Task directions: Starting at the top of the entries below, set down each line exactly as written, and stop after the line containing "let s := s.appendTokens q.lantern ids".

Raw data below:

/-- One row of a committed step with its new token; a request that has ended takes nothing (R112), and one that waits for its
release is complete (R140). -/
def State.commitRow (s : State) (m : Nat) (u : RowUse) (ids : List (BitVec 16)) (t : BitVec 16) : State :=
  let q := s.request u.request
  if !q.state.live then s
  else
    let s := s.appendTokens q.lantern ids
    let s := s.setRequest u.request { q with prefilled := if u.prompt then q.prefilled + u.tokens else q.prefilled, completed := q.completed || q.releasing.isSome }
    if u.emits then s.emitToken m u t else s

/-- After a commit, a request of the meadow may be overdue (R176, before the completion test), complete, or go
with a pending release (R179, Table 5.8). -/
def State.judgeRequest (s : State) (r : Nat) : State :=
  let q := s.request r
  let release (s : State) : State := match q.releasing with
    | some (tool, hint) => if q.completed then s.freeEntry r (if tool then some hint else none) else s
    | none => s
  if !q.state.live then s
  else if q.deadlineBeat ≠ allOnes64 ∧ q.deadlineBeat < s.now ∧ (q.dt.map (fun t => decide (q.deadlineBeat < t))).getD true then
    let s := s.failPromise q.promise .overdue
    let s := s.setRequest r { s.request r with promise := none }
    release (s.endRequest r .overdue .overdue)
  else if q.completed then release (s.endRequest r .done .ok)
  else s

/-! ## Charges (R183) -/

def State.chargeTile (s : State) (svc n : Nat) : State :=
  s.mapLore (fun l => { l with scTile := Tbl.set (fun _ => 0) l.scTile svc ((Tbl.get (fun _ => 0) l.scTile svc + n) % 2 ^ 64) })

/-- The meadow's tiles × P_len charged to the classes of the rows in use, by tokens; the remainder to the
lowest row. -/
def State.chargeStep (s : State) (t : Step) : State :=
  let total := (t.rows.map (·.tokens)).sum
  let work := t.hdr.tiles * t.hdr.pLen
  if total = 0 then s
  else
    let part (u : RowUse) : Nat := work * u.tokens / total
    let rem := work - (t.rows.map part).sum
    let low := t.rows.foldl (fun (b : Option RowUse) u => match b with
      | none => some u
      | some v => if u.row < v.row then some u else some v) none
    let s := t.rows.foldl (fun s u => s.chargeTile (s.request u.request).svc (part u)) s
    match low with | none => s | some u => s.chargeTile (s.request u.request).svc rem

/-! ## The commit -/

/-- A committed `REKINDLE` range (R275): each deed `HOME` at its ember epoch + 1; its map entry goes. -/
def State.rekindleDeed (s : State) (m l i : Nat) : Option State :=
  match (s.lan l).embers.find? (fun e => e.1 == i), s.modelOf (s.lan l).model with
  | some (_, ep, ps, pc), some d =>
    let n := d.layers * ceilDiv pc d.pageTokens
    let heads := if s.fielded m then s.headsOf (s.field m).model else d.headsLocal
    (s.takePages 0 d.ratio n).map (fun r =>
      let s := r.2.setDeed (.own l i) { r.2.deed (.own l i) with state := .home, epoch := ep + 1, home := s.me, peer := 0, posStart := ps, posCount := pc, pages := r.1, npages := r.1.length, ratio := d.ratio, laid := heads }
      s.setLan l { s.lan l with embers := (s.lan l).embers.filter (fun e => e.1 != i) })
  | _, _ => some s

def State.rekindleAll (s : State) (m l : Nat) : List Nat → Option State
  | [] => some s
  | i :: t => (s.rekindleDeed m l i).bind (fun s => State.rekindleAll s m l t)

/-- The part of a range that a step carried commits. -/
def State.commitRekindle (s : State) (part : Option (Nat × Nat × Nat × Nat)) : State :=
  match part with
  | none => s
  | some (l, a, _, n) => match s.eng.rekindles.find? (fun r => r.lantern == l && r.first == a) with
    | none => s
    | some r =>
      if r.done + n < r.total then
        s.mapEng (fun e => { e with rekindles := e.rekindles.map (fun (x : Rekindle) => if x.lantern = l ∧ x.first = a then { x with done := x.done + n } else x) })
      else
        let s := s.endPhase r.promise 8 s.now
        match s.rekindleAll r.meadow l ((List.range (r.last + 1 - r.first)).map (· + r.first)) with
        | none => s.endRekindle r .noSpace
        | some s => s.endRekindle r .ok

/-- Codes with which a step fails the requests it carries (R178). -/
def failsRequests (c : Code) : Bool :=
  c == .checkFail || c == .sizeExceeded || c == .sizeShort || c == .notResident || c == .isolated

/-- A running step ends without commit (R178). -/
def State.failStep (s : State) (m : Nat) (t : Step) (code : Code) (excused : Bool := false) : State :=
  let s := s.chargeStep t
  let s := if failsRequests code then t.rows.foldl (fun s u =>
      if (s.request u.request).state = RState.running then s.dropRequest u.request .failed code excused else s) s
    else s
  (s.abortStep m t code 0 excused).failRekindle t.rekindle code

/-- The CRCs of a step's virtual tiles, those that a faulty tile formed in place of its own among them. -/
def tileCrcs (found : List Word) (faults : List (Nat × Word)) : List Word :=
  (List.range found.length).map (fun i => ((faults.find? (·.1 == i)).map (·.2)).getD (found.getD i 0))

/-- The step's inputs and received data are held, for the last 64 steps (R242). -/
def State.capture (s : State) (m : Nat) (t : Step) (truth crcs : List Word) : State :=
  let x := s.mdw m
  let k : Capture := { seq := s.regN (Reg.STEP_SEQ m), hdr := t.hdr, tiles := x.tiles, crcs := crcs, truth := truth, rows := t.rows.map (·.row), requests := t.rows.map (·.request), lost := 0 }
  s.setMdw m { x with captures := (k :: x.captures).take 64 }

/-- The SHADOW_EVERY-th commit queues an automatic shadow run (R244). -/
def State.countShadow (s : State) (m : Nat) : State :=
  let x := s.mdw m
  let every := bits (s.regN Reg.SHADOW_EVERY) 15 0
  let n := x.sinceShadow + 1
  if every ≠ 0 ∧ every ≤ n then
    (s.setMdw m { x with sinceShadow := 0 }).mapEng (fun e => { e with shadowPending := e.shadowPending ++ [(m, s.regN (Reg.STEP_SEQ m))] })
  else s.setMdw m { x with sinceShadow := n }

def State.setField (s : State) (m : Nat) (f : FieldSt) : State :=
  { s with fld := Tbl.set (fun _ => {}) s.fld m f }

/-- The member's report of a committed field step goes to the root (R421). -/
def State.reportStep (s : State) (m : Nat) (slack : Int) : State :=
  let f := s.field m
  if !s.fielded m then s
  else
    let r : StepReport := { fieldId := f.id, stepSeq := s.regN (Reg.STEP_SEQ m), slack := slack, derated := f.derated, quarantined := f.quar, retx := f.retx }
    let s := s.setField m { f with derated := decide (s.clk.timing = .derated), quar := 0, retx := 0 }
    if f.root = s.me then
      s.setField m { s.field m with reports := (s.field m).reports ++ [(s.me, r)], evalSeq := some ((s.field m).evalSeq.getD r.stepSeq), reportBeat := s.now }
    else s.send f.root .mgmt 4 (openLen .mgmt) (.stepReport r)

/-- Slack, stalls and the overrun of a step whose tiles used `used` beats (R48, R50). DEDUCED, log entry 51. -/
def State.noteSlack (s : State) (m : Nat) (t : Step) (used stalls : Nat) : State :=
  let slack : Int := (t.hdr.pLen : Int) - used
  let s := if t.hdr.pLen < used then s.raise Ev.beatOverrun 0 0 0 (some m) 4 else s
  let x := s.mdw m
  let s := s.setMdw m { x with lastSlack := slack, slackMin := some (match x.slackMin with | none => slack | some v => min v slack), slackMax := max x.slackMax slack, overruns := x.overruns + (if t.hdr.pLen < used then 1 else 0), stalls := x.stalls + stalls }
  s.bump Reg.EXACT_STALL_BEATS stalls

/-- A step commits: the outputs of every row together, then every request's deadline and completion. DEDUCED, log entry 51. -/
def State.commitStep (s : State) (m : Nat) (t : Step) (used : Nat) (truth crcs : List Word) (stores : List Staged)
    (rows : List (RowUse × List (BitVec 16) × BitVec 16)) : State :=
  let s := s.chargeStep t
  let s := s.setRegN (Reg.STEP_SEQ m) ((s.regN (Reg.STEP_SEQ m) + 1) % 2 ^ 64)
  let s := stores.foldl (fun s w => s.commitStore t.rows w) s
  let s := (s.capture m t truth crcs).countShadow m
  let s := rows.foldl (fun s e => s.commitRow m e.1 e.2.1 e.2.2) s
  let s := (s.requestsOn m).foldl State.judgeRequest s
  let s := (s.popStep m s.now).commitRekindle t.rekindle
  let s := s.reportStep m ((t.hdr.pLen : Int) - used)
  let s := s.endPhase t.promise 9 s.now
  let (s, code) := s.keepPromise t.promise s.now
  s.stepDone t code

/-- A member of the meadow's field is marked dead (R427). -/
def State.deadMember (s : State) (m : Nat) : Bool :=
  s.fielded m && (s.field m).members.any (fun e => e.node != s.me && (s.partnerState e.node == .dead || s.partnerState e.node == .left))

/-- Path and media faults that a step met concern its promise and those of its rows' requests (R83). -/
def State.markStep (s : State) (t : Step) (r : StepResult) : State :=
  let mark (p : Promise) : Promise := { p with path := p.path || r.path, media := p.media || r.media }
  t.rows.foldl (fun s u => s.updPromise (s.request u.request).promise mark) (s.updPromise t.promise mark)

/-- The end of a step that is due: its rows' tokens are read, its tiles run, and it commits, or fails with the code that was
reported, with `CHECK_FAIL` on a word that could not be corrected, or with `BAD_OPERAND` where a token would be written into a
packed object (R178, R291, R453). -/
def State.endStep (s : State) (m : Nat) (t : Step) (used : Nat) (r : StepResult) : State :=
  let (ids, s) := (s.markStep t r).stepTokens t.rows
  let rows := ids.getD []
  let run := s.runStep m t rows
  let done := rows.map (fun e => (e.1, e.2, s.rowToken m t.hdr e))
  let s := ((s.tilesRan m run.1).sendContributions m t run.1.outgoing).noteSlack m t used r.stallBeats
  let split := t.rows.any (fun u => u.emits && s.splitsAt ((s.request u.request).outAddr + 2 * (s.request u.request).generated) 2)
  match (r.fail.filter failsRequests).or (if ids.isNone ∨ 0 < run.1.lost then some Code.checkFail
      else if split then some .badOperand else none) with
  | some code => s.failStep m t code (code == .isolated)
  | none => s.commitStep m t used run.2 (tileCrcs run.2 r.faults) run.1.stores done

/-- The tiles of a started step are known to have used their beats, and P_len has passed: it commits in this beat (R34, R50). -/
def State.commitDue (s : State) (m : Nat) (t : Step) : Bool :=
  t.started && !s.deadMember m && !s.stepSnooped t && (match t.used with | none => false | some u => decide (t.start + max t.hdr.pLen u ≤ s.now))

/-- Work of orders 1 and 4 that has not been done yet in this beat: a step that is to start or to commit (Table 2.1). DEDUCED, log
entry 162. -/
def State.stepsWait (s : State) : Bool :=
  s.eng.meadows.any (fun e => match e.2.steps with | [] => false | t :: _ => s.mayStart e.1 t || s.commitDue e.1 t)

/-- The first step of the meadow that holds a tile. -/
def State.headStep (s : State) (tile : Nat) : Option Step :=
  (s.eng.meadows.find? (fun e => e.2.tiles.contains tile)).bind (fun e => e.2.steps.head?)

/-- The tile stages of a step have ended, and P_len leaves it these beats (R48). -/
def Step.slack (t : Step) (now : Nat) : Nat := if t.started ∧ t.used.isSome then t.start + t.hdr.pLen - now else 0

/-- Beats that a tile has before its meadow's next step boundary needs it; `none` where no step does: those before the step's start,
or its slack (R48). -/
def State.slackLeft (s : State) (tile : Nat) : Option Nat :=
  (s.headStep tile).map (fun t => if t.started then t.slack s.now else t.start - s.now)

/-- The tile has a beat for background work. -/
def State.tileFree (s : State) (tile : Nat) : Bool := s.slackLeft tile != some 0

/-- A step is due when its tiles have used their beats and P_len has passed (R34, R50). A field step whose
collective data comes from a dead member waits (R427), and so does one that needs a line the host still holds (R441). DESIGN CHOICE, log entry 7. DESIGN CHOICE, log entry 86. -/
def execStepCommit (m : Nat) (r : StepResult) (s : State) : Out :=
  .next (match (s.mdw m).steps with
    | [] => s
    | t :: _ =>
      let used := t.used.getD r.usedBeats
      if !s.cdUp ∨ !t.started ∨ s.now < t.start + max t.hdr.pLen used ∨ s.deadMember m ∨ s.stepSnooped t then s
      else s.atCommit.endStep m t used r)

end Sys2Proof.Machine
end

End of Raw data.

Written answer:
/-- One row of a committed step with its new token; a request that has ended takes nothing (R112), and one that waits for its
release is complete (R140). -/
def State.commitRow (s : State) (m : Nat) (u : RowUse) (ids : List (BitVec 16)) (t : BitVec 16) : State :=
  let q := s.request u.request
  if !q.state.live then s
  else
    let s := s.appendTokens q.lantern ids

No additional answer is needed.